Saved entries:
-- ==== Sys2Proof/Tests/Slice0.lean ====
section
/-!
SUPPORT. Tests: ill-formed commands are refused by `Instr.wf`; states and operands that meet the hypotheses of every statement
(a boundary value where a range has one); a few effects worked out by hand from the spec's rules and tables.
-/

set_option Elab.async false

namespace Sys2Proof.Tests

open Sys2Proof.Machine Sys2Proof.Machine.Reg

/-! ## Well-formed commands -/

def o0 : Origin := { task := 2, bank := 0, pc := 7, slot := 1 }
def oX : Origin := { task := 8, bank := 0, pc := 0, slot := 0 }
def w0 : TWord := mkT 3 0
def p0 : Peer := { Peer.none with tr := 3 }
def pX : Peer := { Peer.none with tr := 7 }
def q0 : ZReq := { peer := p0, session := 83, seq := 10 }
def qX : ZReq := { peer := p0, session := 65536, seq := 10 }
def f0 : CanFrame := { id := 5, ide := false, rtr := false, fd := false, brs := false, esi := false, dlc := 2, data := [1, 2] }
def fX : CanFrame := { f0 with id := 2 ^ 11 }
def m0 : List Nat := List.replicate 32 0
def mX : List Nat := List.replicate 32 256

/-- The parts of operands: an origin, a peer, a request, a bus frame and a writer, each with a field out of its range. -/
theorem test_wf_parts :
    o0.wf = true ∧ p0.wf = true ∧ q0.wf = true ∧ f0.wf = true ∧ oX.wf = false ∧ { o0 with bank := 2 }.wf = false ∧
    { o0 with pc := 65536 }.wf = false ∧ { o0 with slot := 8 }.wf = false ∧ pX.wf = false ∧ { p0 with addr := [0] }.wf = false ∧
    { p0 with addr := [2 ^ 32, 0, 0, 0] }.wf = false ∧ { p0 with port := 65536 }.wf = false ∧ { p0 with via := 4 }.wf = false ∧
    { p0 with mac := 2 ^ 48 }.wf = false ∧ qX.wf = false ∧ { q0 with peer := pX }.wf = false ∧ { q0 with seq := 2 ^ 32 }.wf = false ∧
    fX.wf = false ∧ { f0 with ide := true, id := 2 ^ 29 }.wf = false ∧ { f0 with dlc := 16 }.wf = false ∧
    (Writer.task 8).wf = false ∧ (Writer.task 7).wf = true := by decide +kernel

/-- Commands with one operand out of its range, part 1. -/
theorem test_wf_refuses_1 :
    ([.resetPinRelease 256 0, .resetPinRelease 0 4, .railResetWindow 9, .railLoss 9, .domainPowerGood 12,
      .stationSupvExpiry 256, .timNowShRead 8, .ptpMessageRx 4 default, .ptpTimeout 4 false, .ptpMasterSend 4 0,
      .ptpMasterSend 0 6, .sourceQualified 7, .sourceSwitch 16, .plbCycleRead 8, .aluAdd oX 1 w0, .aluAdd o0 0 w0,
      .aluSub oX 1 w0, .aluSub o0 0 w0, .aluAnd oX 1 w0, .aluAnd o0 0 w0, .aluOr oX 1 w0, .aluOr o0 0 w0, .aluXor oX 1 w0,
      .aluXor o0 0 w0, .aluShl oX 1 w0, .aluShl o0 0 w0, .aluShr oX 1 w0, .aluShr o0 0 w0, .aluMin oX 1 w0, .aluMin o0 0 w0,
      .aluMax oX 1 w0, .aluMax o0 0 w0, .aluNegabs oX 1 w0, .aluNegabs o0 0 w0, .aluSel oX 1 w0, .aluSel o0 0 w0,
      .aluCvt oX 1 w0, .aluCvt o0 0 w0, .gbuAnd oX 5 w0, .gbuAnd o0 0 w0, .gbuOr oX 5 w0, .gbuOr o0 0 w0, .gbuXor oX 5 w0,
      .gbuXor o0 0 w0, .gbuAndn oX 5 w0, .gbuAndn o0 0 w0, .gbuNot oX 5 w0, .gbuNot o0 0 w0, .gbuCopy oX 5 w0, .gbuCopy o0 0 w0,
      .gbuSr oX 5 w0, .gbuSr o0 0 w0, .gbuRs oX 5 w0, .gbuRs o0 0 w0, .gbuRise oX 5 w0, .gbuRise o0 0 w0, .gbuFall oX 5 w0,
      .gbuFall o0 0 w0, .gbuTon oX 5 w0, .gbuTon o0 0 w0, .gbuTof oX 5 w0, .gbuTof o0 0 w0, .timerSweep 1024, .mulMul oX 7 w0,
      .mulMul o0 0 w0, .mulMulw oX 7 w0, .mulMulw o0 0 w0, .mulSq oX 7 w0, .mulSq o0 0 w0, .phuCmac oX 8 w0] : List Instr).all (fun i => !i.wf) = true := by decide +kernel

/-- Commands with one operand out of its range, part 2. -/
theorem test_wf_refuses_2 :
    ([.phuCmac o0 0 w0, .phuCmag oX 8 w0, .phuCmag o0 0 w0, .phuCrot oX 8 w0, .phuCrot o0 0 w0, .phuDft oX 8 w0,
      .phuDft o0 0 w0, .lsuLd oX 9 w0, .lsuLd o0 0 w0, .lsuLdx oX 9 w0, .lsuLdx o0 0 w0, .lsuLdp oX 9 w0, .lsuLdp o0 0 w0,
      .lsuSt oX 9 w0, .lsuSt o0 0 w0, .lsuStx oX 9 w0, .lsuStx o0 0 w0, .lsuStp oX 9 w0, .lsuStp o0 0 w0, .bruEq oX 11 w0,
      .bruEq o0 0 w0, .bruNe oX 11 w0, .bruNe o0 0 w0, .bruLt oX 11 w0, .bruLt o0 0 w0, .bruLe oX 11 w0, .bruLe o0 0 w0,
      .bruGt oX 11 w0, .bruGt o0 0 w0, .bruGe oX 11 w0, .bruGe o0 0 w0, .bruTst oX 11 w0, .bruTst o0 0 w0, .bruPc oX 11 w0,
      .bruPc o0 0 w0, .bruCall oX 11 w0, .bruCall o0 0 w0, .tmuNowT oX 12 w0, .tmuNowT o0 0 w0, .tmuNowA oX 12 w0,
      .tmuNowA o0 0 w0, .tmuAdda oX 12 w0, .tmuAdda o0 0 w0, .tmuSchedA oX 12 w0, .tmuSchedA o0 0 w0, .tmuSchedT oX 12 w0,
      .tmuSchedT o0 0 w0, .tmuCancel oX 12 w0, .tmuCancel o0 0 w0, .tmuPop oX 12 w0, .tmuPop o0 0 w0, .tmuEventFire 32,
      .quRecv oX 13 w0, .quRecv o0 0 w0, .quSendEth oX 13 w0, .quSendEth o0 0 w0, .quSendCan oX 13 w0, .quSendCan o0 0 w0,
      .quFldCmd oX 13 w0, .quFldCmd o0 0 w0, .quRegRd oX 13 w0, .quRegRd o0 0 w0, .quRegWr oX 13 w0, .quRegWr o0 0 w0,
      .imgEnd oX 14 w0, .imgEnd o0 0 w0, .macSel oX 15 w0, .macSel o0 0 w0, .macExec oX 15 w0, .macExec o0 0 w0] : List Instr).all (fun i => !i.wf) = true := by decide +kernel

TASK DETAILS:
Write out, from the lines above, only those from the line with "0 w0, .gbuTon" to the line with "13 w0, .quFldCmd", exactly as given, including the first and the last.

WRITTEN ANSWER:
      .gbuFall o0 0 w0, .gbuTon oX 5 w0, .gbuTon o0 0 w0, .gbuTof oX 5 w0, .gbuTof o0 0 w0, .timerSweep 1024, .mulMul oX 7 w0,
      .mulMul o0 0 w0, .mulMulw oX 7 w0, .mulMulw o0 0 w0, .mulSq oX 7 w0, .mulSq o0 0 w0, .phuCmac oX 8 w0] : List Instr).all (fun i => !i.wf) = true := by decide +kernel

/-- Commands with one operand out of its range, part 2. -/
theorem test_wf_refuses_2 :
    ([.phuCmac o0 0 w0, .phuCmag oX 8 w0, .phuCmag o0 0 w0, .phuCrot oX 8 w0, .phuCrot o0 0 w0, .phuDft oX 8 w0,
      .phuDft o0 0 w0, .lsuLd oX 9 w0, .lsuLd o0 0 w0, .lsuLdx oX 9 w0, .lsuLdx o0 0 w0, .lsuLdp oX 9 w0, .lsuLdp o0 0 w0,
      .lsuSt oX 9 w0, .lsuSt o0 0 w0, .lsuStx oX 9 w0, .lsuStx o0 0 w0, .lsuStp oX 9 w0, .lsuStp o0 0 w0, .bruEq oX 11 w0,
      .bruEq o0 0 w0, .bruNe oX 11 w0, .bruNe o0 0 w0, .bruLt oX 11 w0, .bruLt o0 0 w0, .bruLe oX 11 w0, .bruLe o0 0 w0,
      .bruGt oX 11 w0, .bruGt o0 0 w0, .bruGe oX 11 w0, .bruGe o0 0 w0, .bruTst oX 11 w0, .bruTst o0 0 w0, .bruPc oX 11 w0,
      .bruPc o0 0 w0, .bruCall oX 11 w0, .bruCall o0 0 w0, .tmuNowT oX 12 w0, .tmuNowT o0 0 w0, .tmuNowA oX 12 w0,
      .tmuNowA o0 0 w0, .tmuAdda oX 12 w0, .tmuAdda o0 0 w0, .tmuSchedA oX 12 w0, .tmuSchedA o0 0 w0, .tmuSchedT oX 12 w0,
      .tmuSchedT o0 0 w0, .tmuCancel oX 12 w0, .tmuCancel o0 0 w0, .tmuPop oX 12 w0, .tmuPop o0 0 w0, .tmuEventFire 32,
      .quRecv oX 13 w0, .quRecv o0 0 w0, .quSendEth oX 13 w0, .quSendEth o0 0 w0, .quSendCan oX 13 w0, .quSendCan o0 0 w0,
      .quFldCmd oX 13 w0, .quFldCmd o0 0 w0, .quRegRd oX 13 w0, .quRegRd o0 0 w0, .quRegWr oX 13 w0, .quRegWr o0 0 w0,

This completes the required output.